[Collected data entries]
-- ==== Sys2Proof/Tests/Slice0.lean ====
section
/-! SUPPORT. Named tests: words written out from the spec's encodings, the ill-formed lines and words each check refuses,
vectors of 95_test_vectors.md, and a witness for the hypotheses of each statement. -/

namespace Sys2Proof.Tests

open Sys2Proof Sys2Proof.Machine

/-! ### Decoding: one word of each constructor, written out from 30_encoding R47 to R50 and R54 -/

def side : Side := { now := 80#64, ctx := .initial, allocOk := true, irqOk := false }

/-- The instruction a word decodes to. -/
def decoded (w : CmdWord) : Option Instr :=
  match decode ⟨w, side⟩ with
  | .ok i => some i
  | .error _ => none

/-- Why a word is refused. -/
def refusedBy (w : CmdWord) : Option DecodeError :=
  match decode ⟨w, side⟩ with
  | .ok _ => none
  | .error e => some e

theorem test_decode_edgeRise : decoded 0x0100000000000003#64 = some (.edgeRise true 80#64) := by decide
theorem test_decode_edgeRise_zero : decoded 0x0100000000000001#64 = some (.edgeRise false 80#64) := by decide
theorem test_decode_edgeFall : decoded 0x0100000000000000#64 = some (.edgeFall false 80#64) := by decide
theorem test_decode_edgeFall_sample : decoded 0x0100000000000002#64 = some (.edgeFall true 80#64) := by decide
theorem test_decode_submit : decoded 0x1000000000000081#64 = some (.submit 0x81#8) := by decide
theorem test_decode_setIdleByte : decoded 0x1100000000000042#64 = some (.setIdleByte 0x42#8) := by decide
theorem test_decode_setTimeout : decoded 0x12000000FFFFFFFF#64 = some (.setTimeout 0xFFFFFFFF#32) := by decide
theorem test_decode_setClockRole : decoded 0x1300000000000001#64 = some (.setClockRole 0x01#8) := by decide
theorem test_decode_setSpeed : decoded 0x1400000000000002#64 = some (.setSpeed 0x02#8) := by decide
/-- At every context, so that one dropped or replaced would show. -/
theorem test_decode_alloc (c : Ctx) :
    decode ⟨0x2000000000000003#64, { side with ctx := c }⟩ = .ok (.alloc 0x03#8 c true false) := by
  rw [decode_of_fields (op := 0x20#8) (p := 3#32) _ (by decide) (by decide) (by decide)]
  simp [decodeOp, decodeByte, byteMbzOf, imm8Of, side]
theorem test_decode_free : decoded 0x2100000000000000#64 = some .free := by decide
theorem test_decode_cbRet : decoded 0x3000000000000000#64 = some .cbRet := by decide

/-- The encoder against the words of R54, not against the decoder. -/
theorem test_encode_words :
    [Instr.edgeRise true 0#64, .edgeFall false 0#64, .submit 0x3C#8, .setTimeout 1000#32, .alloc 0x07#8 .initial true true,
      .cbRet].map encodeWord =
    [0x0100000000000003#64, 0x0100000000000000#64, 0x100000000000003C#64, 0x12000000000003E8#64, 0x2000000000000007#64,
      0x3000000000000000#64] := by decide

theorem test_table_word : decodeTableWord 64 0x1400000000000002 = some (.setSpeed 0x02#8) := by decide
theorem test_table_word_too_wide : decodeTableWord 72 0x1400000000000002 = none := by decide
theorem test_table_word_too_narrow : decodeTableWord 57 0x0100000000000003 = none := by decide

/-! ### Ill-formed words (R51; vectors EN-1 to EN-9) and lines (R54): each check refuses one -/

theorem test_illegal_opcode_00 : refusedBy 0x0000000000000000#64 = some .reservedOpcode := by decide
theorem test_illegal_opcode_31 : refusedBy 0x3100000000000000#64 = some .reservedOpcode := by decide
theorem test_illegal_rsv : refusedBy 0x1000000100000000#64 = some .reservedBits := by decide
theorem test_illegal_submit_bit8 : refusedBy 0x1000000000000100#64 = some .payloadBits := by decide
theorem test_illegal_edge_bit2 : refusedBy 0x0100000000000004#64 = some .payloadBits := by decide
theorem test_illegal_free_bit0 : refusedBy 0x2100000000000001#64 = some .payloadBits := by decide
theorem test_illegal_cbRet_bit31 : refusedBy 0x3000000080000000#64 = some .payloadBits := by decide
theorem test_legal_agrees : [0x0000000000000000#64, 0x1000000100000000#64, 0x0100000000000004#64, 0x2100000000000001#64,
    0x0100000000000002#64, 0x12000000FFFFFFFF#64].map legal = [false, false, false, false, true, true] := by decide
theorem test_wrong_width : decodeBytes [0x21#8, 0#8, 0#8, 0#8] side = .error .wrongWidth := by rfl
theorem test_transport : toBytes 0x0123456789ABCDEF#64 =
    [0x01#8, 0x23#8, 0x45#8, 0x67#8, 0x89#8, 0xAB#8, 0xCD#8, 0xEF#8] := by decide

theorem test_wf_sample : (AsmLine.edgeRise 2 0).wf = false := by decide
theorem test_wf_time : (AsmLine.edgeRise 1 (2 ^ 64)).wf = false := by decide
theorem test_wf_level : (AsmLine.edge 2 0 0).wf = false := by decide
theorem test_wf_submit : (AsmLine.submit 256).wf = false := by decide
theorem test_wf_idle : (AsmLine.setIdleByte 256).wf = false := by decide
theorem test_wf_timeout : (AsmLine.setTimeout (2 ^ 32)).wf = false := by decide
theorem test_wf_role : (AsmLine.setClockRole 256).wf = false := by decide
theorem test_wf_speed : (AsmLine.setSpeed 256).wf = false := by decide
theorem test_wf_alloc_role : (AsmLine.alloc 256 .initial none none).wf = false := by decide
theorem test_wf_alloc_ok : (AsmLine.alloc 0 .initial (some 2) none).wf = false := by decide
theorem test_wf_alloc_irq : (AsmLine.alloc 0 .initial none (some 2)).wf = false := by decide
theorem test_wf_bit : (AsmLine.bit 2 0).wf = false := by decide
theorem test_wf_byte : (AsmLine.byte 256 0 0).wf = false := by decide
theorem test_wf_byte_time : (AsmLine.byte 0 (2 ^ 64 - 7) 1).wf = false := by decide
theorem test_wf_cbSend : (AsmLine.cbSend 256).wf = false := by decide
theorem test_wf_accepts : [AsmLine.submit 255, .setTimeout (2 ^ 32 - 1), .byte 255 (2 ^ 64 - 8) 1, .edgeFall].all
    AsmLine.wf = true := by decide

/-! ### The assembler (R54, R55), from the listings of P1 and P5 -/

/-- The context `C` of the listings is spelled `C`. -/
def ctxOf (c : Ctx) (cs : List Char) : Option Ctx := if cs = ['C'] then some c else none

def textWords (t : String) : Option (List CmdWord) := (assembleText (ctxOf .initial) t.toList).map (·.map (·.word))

Assignment:
Above are the entries; copy out every line among them that contains the word "true".

Output of the task:
def side : Side := { now := 80#64, ctx := .initial, allocOk := true, irqOk := false }
theorem test_decode_edgeRise : decoded 0x0100000000000003#64 = some (.edgeRise true 80#64) := by decide
theorem test_decode_edgeFall_sample : decoded 0x0100000000000002#64 = some (.edgeFall true 80#64) := by decide
    decode ⟨0x2000000000000003#64, { side with ctx := c }⟩ = .ok (.alloc 0x03#8 c true false) := by
    [Instr.edgeRise true 0#64, .edgeFall false 0#64, .submit 0x3C#8, .setTimeout 1000#32, .alloc 0x07#8 .initial true true,
    0x0100000000000002#64, 0x12000000FFFFFFFF#64].map legal = [false, false, false, false, true, true] := by decide
    AsmLine.wf = true := by decide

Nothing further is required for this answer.